Maccabi Ironi Sderot
- Full name: Maccabi Ironi Sderot Football Club מכבי עירוני שדרות
- Founded: 1966
- Ground: Sderot Ground, Sderot
- Manager: Ofer Talker
- League: Liga Bet South B
- 2024–25: Liga Bet South B, 3rd
| Home colours | Away colours |

= Maccabi Ironi Sderot F.C. =

Israeli football club

Maccabi Ironi Sderot (מכבי עירוני שדרות) is an Israeli football club based in Sderot. The club is currently in Liga Bet South B division.

==History==
Maccabi Ironi Sderot played their entire history in the lower divisions of Israeli football.

A previous club named Maccabi Sderot, which also played in the lower divisions, was in existence between 1966 and 1973.

The current club was founded after Hapoel Sderot, which in its prime played in the second tier of Israeli football, dissolved in 1992.
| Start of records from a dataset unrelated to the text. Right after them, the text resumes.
/-- The quarter degrees above 85 of slice `s`'s sensor (R269, R594). -/
def Device.overHot (d : Device) (s : Nat) : Nat := (d.pow.temps.getD s 0 - 340).toNat

/-- Whether the pace of spare slice `x` is at least its rating: that of R329 at the voltage in force, derated above 85 degrees (R596). -/
def Device.rated (d : Device) (x pace : Nat) : Bool :=
  decide (Config.ratedPace (d.rd PTM.VCORE_MV) * (4096 - 2 * d.overHot x) ≤ 4096 * pace)

/-- The wear ratio of a slice is below its threshold (R593, R594): the mean of its pace over the last PACE_AVG_FRAMES
publications against its fused reference, derated above 85 degrees. -/
def Device.sliceWorn (d : Device) (s : Nat) : Bool :=
  let n := d.rdA SPM.PACE_AVG_FRAMES
  let h := d.spm.paceHist.take n
  decide (h.length = n) &&
    decide (100 * 4096 * (h.map (fun p => p.getD s 0)).sum
      < (100 - d.rdA SPM.PACE_WEAR_PCT) * Config.paceRef s (d.rd PTM.VCORE_MV) * (4096 - 2 * d.overHot s) * n)

/-- WEAR_CHECK (R594, R596): at a publication the pace joins the history, and the lowest worn slice gets a spare whose pace reads
`pace` at least its rating. -/
def Device.wearCheck (pace : Nat) (d : Device) : Device :=
  let h := (d.pow.pace :: d.spm.paceHist).take 65535
  let d := { d with spm := { d.spm with paceHist := h } }
  let worn := d.slices.filter (fun s => d.sliceWorn s && !d.spm.exch.any (fun x => x.slice = s))
  let well := (d.slices.filter (fun s => !d.sliceWorn s)).map (unitKey 1)
  let d := { d with spm := { d.spm with seen := d.spm.seen.filter (fun k => !well.contains k) } }
  match (sortBy id worn).head? with
    | none => d
    | some s =>
      match d.spareFor 1 s with
      | none => forEach worn (Device.noSpare 1) d
      | some x =>
        if !d.mayExchange 1 || !d.rated x pace then d
        else
          let d := (d.bring 1 x).started 1
          ({ d with spm := { d.spm with exch := d.spm.exch ++ [(⟨s, x, d.frame + 9⟩ : Exch)] } }).wr SPM.EXCHANGING 1

/-- ENVELOPE_PUBLICATION (R277 to R281, R594): `watts` is the regulator's telemetry, `pace` the pace of the slice powered for an
exchange. -/
def envelopePublication (_t watts pace : Nat) (d : Device) : Device := publish watts (d.wearCheck pace)

/-- EXCHANGING is 1 while an exchange runs. -/
def Device.exchanging (d : Device) : Device := d.wr SPM.EXCHANGING (b2n (!d.spm.exch.isEmpty || !d.spm.copies.isEmpty))

/-- SLICE_EXCHANGE (R596): the exchange frame of slice `s` has come. -/
def sliceExchange (t s : Nat) (d : Device) : Device :=
  match d.spm.exch.find? (fun x => x.slice = s) with
  | none => d
  | some x =>
    if t < x.frame * 125000 then d
    else
      let d := { d with spm := { d.spm with exch := d.spm.exch.filter (fun y => y.slice ≠ s) }, slices := d.slices.map (fun z => if z = s then x.spare else z) }
      (((d.moveSpread s (fun _ => x.spare)).retire 1 s).recordExchange 1 s x.spare false).exchanging

/-- The packets of a failed slice's FIFO are dropped (R596, R603). -/
def Device.dropFifo (s : Nat) (d : Device) : Device :=
  forEach (d.fifo s) (fun n d =>
    match d.pkt? n with
    | some x => ((d.dropPkt n).traceFate x.tagged 5 false).count spmPage 0x820 1
    | none => d) d

/-- A slice fails (R596, R606). -/
def Device.failSlice (s : Nat) (d : Device) : Device :=
  let powered := d.spm.exch.find? (fun y => y.slice = s)
  let d := { d with spm := { d.spm with exch := d.spm.exch.filter (fun y => y.slice ≠ s ∧ y.spare ≠ s) } }
  let was := d.slices.contains s
  let d := (d.dropFifo s).retire 1 s
  if !was then d.exchanging
  else match (powered.map (·.spare)).or (d.spareFor 1 s) with
  | some x =>
    let d := { d with slices := d.slices.map (fun z => if z = s then x else z) }
    ((((d.when powered.isNone (Device.bring 1 x)).moveSpread s (fun _ => x)).recordExchange 1 s x true).exchanging)
  | none =>
    let rest := d.slices.filter (· ≠ s)
    let order := sortBy id rest
    let d := { d with slices := rest }
    if rest = [] then d else (d.moveSpread s (fun i => order.getD (i % order.length) 0)).exchanging

/-! ### AES lanes (R372, R597) -/

/-- The LANE_MAP entry of slots s with s mod 32 = e. -/
def laneField (e : Nat) : Fld :=
  if e % 4 = 0 then CPE.LANE_MAP0 (e / 4) else if e % 4 = 1 then CPE.LANE_MAP1 (e / 4)
  else if e % 4 = 2 then CPE.LANE_MAP2 (e / 4) else CPE.LANE_MAP3 (e / 4)

/-- Rewrite the LANE_MAP entries that name a lane (log entry 81). -/
def Device.moveLane (l : Nat) (dest : Nat → Nat) (d : Device) : Device :=
  ((List.range 32).foldl (fun (p : Nat × Device) e =>
    let f := laneField e
    if p.2.rdA f = l then (p.1 + 1, p.2.wrBoth f (dest p.1)) else if p.2.rd f = l then (p.1 + 1, p.2.wr f (dest p.1)) else p) (0, d)).2

/-- AES_LANE_EXCHANGE (R597): worn lane `l` goes at a packet boundary. -/
def aesLaneExchange (_t l : Nat) (d : Device) : Device :=
  if !d.inService 2 l || !d.mayExchange 2 then d
  else match d.spareFor 2 l with
    | none => d.noSpare 2 l
    | some x => ((((d.bring 2 x).retire 2 l).moveLane l (fun _ => x)).recordExchange 2 l x false).started 2

/-- The lane that serves key slot `s` (R372). -/
def Device.laneOf (d : Device) (s : Nat) : Nat := d.rdA (laneField (s % 32))

/-- The upstream packets in decryption on a lane, by number: no more than 64 frames (R603). -/
def Device.inLane (d : Device) (l : Nat) : List Nat :=
  ((d.pkt.pkts.filter (fun e => e.2.needTag && e.2.tag.isNone && !e.2.erased && e.2.keySlot.any (fun s => decide (d.laneOf s = l)))).map (·.1)).take 64

/-- A lane fails (R603, R606): the frames on it are dropped as at erasure, upstream ones with status VOID; `lost` downstream ones were in encryption. -/
def Device.failLane (l lost : Nat) (d : Device) : Device :=
  let up := d.inLane l
  let n := min 64 (up.length + lost)
  let p := d.pkt
  let d := { d with pkt := { p with pkts := p.pkts.map (fun (e : Nat × Pkt) => if up.contains e.1 then (e.1, { e.2 with erased := true }) else e) } }
  let d := ((d.retire 2 l).count 0x1B4 0x860 n).count spmPage 0x820 n
  match d.spareFor 2 l with
  | some x => ((d.bring 2 x).moveLane l (fun _ => x)).recordExchange 2 l x true
  | none =>
    let rest := (List.range 34).filter (fun y => d.inService 2 y)
    if rest = [] then d else d.moveLane l (fun i => rest.getD (i % rest.length) 0)

/-! ### Memory regions (R391, R593, R598) -/

/-- The index of R391 of a unit of kinds 4 to 6. -/
def regionIdx (kind u : Nat) : Nat := if kind = 4 then u else if kind = 5 then 272 + u else 338 + u

/-- The logical region that a physical one serves. -/
def Device.logicalOf (d : Device) (r : Nat) : Nat :=
  match d.cells.region.find? (fun e => e.2 = r) with
  | some e => e.1
  | none => r

/-- Map a logical region to the spare that takes the place of `r`. -/
def Device.remap (r x : Nat) (d : Device) : Device :=
  { d with cells := { d.cells with region := Tbl.set d.cells.region (d.logicalOf r) x } }

/-- A region of a worn unit has had too many corrected reads in the last hour (R593). -/
def Device.regionWorn (d : Device) (kind u : Nat) : Bool :=
  let lim := if kind = 4 then d.rdA SPM.DRAM_CE_PER_HOUR else d.rdA SPM.SRAM_CE_PER_HOUR
  let n := ((Tbl.getD d.cells.ceTimes (regionIdx kind u) []).filter (fun x => decide (d.now < x + 3600000000000))).length
  decide (lim ≠ 0) && (decide (kind = 7) || decide (lim < n))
Maccabi reached Liga Bet in the 2003–04 season, and played nine successive seasons in the South B division. In 2008–09, they finished runners-up, four points behind champions, Tzafririm Holon. Maccabi were relegated to Liga Gimel after they finished second bottom at the 2011–12 season. They bounced back to Liga Bet in the following season, after winning Liga Gimel Central-South division. However, they dropped back to Liga Gimel, after they lost in the 2013–14 Liga Bet South B Relegation play-offs to Ironi Beit Shemesh and Hapoel Arad.